Policy Gradients in Keras

Question

I've been trying to build a model using 'Deep Q-Learning' where I have a large number of actions (2908). After some limited success with using standard DQN: (https://www.cs.toronto.edu/~vmnih/docs/dqn.pdf), I decided to do some more research because I figured the action space was too large to do effective exploration.

I then discovered this paper: https://arxiv.org/pdf/1512.07679.pdf where they use an actor-critic model and policy gradients, which then led me to: https://arxiv.org/pdf/1602.01783.pdf where they use policy gradients to get much better results then DQN overall.

I've found a few sites where they have implemented policy gradients in Keras, https://yanpanlau.github.io/2016/10/11/Torcs-Keras.html and https://oshearesearch.com/index.php/2016/06/14/kerlym-a-deep-reinforcement-learning-toolbox-in-keras/ however I'm confused how they are implemented. In the former (and when I read the papers) it seems like instead of providing an input and output pair for the actor network, you provide the gradients for the all the weights and then use the network to update it, whereas, in the latter they just calculate an input-output pair.

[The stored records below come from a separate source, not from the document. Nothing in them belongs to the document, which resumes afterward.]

/-- A context: four per core. -/
structure Ctx where
  status  : CtxStatus
  /-- The launch it belongs to, by index; 0: none. -/
  lx      : Nat
  rank    : Nat
  pc      : BitVec 16
  ibase   : BitVec 16
  ilim    : BitVec 17
  hcw     : Table Entry
  /-- Bit e is 1 when entry e is valid (R73). -/
  hcwValid : BitVec 512
  /-- Slice s (SA, SB, MA, MB, X as 0 to 4), register i at key 16 s + i. -/
  g       : Table Word
  vs      : Word
  latch   : Table Word
  v       : Table VWord
  k       : Table (BitVec 128)
  p       : BitVec 16
  bT      : Table (BitVec 16)
  bV      : BitVec 8
  /-- The first tick a B register whose prefetched words were rewritten is valid again (R91). -/
  bAgain  : Table Nat
  a       : Table Addr
  lc      : Table (BitVec 32)
  lsw     : Table (BitVec 16)
  /-- Level n, register a at key 16 n + a. -/
  delta   : Table (BitVec 32)
  e       : Table (BitVec 256)
  gsel    : BitVec 32
  lseed   : Word
  fmt     : BitVec 32
  bud     : Word
  wacc    : BitVec 8
  /-- A WACC wrap whose decrement of BUD is still to be made (R106). -/
  wrapDue : Bool
  drn     : Bool
  /-- Fences of a bundle whose wait blocked: they hold the context back when the wait is met (R104, R183). -/
  fenceLater : List FenceSt
  vwc     : BitVec 32
  qrseed  : Word
  qrpos   : Word
  aqocc   : Nat
  aq      : List AqEntry
  qg      : List VWord
  qc      : List VWord
  qcPend  : List QPend
  qm      : List VWord
  /-- Buffer k, word i at key 16 k + i. -/
  msgbuf  : Table Word
  estat   : Word
  signals : List DefSignal
  flights : List Flight
  /-- The fault record: eight words once the supervisor has written one (R269, R278). -/
  record  : List Word
  /-- Register entries of the shadow result buffer; `land` holds OFFSET (R272). -/
  shadow  : List Flight
  /-- Row entries of the shadow result buffer; `exit` holds the exit offset (R272). -/
  shadowRows : List RowOut
  /-- Commands accepted by e.sub since S (R269). -/
  subNo   : Nat
  refills : Nat
  /-- Faults of one code taken in a row by one bundle: the code and how many (R275). -/
  again   : Nat × Nat
  service : Option Service
  /-- Stops whose σ has not come: the tick and the fault (R267). -/
  stops   : List (Nat × FaultRec)
  /-- Pre-empted: stopped at σ, by the launch of this index (R262); 0: not. -/
  preBy   : Nat
  preAt   : Nat
  /-- It has issued no bundle since S (R261). -/
  fresh   : Bool
  /-- Broadcast (R263): 0 none, 1 the lead, 2 a member; a member's words to come, held while the gang is stopped. -/
  bcast   : Nat
  bq      : List BWord
  bheld   : Bool
  /-- The tick from which it is ready again in a drain or a fence whose issue slot a stop has taken from it; none while it holds the
  slot there (R9, R273). -/
  backAt  : Option Nat
  /-- The stop tick at which the entries of the shadow result buffer were caught (R271, R279). -/
  caughtAt : Nat
  deriving DecidableEq, Repr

Have I just confused myself? Am I just supposed to be training the network by providing an input-output pair and use the standard 'fit', or do I have to do something special? If it's the latter, how do I do it with the Theano backend? (the examples above use TensorFlow).

Answer 1

TL;DR

1. Learn how to implement custom loss functions and gradients using Keras.backend. You will need it for more advanced algorithms and it's actually much easier once you get the hang of it
2. One CartPole example of using keras.backend could be https://gist.github.com/kkweon/c8d1caabaf7b43317bc8825c226045d2 (though its backend used Tensorflow but it should be very similar if not the same)

Problem

When playing,

the agent needs a policy that is basically a function that maps a state into a policy that is a probability for each action. So, the agent will choose an action according to its policy.

i.e, policy = f(state)

When training,

Policy Gradient does not have a loss function. Instead, it tries to maximize the expected return of rewards. And, we need to compute the gradients of log(action_prob) * advantage

1. advantage is a function of rewards.
   • advantage = f(rewards)
2. action_prob is a function of states and action_taken. For example, we need to know which action we took so that we can update parameters to increase/decrease a probability for the action we took.
   • action_prob = sum(policy * action_onehot) = f(states, action_taken)

I'm assuming something like this

• policy = [0.1, 0.9]
• action_onehot = action_taken = [0, 1]
• then action_prob = sum(policy * action_onehot) = 0.9

Summary

We need two functions

• update function: f(state, action_taken, reward)
• choose action function: f(state)

You already know it's not easy to implement like typical classification problems where you can just model.compile(...) -> model.fit(X, y)

However,

• In order to fully utilize Keras, you should be comfortable with defining custom loss functions and gradients. This is basically the same approach the author of the former one took.

• You should read more documentations of Keras functional API and keras.backend

Plus, there are many many kinds of policy gradients.

• The former one is called DDPG which is actually quite different from regular policy gradients
• The latter one I see is a traditional REINFORCE policy gradient (pg.py) which is based on Kapathy's policy gradient example. But it's very simple for example it only assumes only one action. That's why it could have been implemented somehow using model.fit(...) instead.

References

• Schulman, "Policy Gradient Methods", http://rll.berkeley.edu/deeprlcourse/docs/lec2.pdf

Answer 2

The seemingly conflicting implementations you encountered are both valid implementations. They are two equivalent ways two implement the policy gradients.

1. In the vanilla implementation, you calculate the gradients of the policy network w.r.t. rewards and directly update the weights in the direction of the gradients. This would require you to do the steps described by Mo K.

2. The second option is arguably a more convenient implementation for autodiff frameworks like keras/tensorflow. The idea is to implement an input-output (state-action) function like supervised learning, but with a loss function who's gradient is identical to the policy gradient. For a softmax policy, this simply means predicting the 'true action' and multiplying the (cross-entropy) loss with the observed returns/advantage. Aleksis Pirinen has some useful notes about this [1].

The modified loss function for option 2 in Keras looks like this:

import keras.backend as K  def policy_gradient_loss(Returns):     def modified_crossentropy(action,action_probs):         cost = K.categorical_crossentropy(action,action_probs,from_logits=False,axis=1 * Returns)         return K.mean(cost)     return modified_crossentropy 

where 'action' is the true action of the episode (y), action_probs is the predicted probability (y*). This is based on another stackoverflow question [2].

References

1. https://aleksispi.github.io/assets/pg_autodiff.pdf
2. Make a custom loss function in keras